··· Data section

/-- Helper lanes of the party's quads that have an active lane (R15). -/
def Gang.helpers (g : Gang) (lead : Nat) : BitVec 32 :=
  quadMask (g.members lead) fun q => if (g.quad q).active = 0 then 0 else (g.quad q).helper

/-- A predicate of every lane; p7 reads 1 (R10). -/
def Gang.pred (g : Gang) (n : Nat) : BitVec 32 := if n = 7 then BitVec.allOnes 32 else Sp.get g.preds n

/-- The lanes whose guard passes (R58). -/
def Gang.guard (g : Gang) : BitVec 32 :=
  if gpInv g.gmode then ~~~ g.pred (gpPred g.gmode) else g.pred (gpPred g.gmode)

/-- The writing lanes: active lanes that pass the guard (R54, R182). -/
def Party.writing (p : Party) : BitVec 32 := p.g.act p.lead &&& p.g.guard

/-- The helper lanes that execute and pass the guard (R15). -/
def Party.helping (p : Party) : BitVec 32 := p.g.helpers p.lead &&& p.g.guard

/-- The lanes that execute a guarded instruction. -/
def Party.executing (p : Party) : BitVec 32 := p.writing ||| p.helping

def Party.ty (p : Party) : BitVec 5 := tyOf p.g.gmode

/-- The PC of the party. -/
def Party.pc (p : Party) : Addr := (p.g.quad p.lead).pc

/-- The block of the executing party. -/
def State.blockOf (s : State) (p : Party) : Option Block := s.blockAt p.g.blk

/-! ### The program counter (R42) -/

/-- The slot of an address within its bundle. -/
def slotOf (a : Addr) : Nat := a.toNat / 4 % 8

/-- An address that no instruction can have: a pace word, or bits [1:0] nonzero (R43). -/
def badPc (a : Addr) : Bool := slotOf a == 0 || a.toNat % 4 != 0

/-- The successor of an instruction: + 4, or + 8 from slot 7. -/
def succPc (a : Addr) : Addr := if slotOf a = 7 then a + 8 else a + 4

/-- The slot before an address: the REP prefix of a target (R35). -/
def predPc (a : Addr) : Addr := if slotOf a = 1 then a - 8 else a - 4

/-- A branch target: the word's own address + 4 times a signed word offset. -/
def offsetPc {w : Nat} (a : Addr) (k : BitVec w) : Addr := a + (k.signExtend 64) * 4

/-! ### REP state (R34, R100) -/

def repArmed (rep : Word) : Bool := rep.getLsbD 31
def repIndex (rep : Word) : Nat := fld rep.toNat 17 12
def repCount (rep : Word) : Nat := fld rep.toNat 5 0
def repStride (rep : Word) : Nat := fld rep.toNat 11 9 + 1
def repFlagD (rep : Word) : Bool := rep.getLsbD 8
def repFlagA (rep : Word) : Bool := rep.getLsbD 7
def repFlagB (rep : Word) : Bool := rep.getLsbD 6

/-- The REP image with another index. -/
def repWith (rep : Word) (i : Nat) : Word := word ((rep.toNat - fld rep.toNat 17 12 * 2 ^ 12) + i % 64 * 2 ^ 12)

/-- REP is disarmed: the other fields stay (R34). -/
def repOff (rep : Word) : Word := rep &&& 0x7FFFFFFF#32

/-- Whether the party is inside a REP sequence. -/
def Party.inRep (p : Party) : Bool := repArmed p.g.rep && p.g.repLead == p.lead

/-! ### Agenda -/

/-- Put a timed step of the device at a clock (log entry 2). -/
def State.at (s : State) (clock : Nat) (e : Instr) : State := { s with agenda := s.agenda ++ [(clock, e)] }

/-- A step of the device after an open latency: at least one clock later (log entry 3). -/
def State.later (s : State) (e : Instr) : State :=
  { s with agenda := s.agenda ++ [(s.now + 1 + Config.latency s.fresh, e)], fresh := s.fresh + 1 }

······
··· Data section

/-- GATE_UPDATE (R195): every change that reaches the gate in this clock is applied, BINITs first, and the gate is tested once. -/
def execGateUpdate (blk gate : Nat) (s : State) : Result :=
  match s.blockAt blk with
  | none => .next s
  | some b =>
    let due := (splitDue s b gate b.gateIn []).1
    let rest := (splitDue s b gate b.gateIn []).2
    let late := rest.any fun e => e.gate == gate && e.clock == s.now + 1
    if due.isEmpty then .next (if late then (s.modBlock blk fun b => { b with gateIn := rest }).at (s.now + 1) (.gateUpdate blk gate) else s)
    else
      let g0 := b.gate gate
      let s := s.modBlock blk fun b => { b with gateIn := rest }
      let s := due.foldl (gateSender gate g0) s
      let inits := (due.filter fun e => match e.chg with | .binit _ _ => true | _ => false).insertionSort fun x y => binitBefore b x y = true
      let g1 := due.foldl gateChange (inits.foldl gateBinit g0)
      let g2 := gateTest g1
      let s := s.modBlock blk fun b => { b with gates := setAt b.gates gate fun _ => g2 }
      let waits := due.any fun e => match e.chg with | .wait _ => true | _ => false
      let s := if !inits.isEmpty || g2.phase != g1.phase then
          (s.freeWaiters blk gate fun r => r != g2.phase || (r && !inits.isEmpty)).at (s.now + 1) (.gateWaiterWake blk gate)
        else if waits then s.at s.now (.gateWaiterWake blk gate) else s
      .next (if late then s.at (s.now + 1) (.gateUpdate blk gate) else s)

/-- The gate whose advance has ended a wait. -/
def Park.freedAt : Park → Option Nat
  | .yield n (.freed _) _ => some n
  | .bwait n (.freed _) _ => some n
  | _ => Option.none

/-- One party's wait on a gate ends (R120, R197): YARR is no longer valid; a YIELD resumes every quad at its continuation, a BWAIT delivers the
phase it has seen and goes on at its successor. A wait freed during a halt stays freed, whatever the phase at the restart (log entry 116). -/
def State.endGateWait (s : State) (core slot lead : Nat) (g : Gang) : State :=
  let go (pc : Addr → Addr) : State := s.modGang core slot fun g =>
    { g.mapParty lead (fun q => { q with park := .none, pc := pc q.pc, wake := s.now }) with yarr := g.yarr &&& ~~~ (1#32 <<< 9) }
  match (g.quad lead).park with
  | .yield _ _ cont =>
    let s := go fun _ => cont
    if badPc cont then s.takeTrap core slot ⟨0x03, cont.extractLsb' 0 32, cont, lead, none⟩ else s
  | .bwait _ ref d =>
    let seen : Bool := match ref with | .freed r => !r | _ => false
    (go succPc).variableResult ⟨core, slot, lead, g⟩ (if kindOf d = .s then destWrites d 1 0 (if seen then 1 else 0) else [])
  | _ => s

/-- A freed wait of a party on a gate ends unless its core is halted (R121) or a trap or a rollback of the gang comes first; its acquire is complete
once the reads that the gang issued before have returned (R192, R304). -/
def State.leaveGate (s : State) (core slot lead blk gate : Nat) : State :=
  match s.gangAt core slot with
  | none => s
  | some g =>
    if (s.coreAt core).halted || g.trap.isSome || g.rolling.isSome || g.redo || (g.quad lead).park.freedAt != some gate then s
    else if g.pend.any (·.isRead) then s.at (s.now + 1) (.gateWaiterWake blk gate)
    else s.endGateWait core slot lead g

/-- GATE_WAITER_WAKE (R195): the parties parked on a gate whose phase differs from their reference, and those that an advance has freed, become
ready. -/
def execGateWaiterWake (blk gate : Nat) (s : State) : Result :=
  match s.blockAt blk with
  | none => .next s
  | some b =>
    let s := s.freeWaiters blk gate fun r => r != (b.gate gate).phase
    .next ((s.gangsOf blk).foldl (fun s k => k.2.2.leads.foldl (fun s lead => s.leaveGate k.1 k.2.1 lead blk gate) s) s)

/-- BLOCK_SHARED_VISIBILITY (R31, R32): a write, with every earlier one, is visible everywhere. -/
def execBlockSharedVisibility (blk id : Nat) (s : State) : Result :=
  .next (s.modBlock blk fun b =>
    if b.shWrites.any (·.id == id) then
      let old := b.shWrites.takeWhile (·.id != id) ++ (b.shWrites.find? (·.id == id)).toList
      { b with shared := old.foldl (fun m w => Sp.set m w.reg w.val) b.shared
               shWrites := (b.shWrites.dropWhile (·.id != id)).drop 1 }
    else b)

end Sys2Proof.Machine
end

······

* Task to complete *
Read through the entries and copy every line that includes "device".

* Solution below *
/-- Put a timed step of the device at a clock (log entry 2). -/
/-- A step of the device after an open latency: at least one clock later (log entry 3). -/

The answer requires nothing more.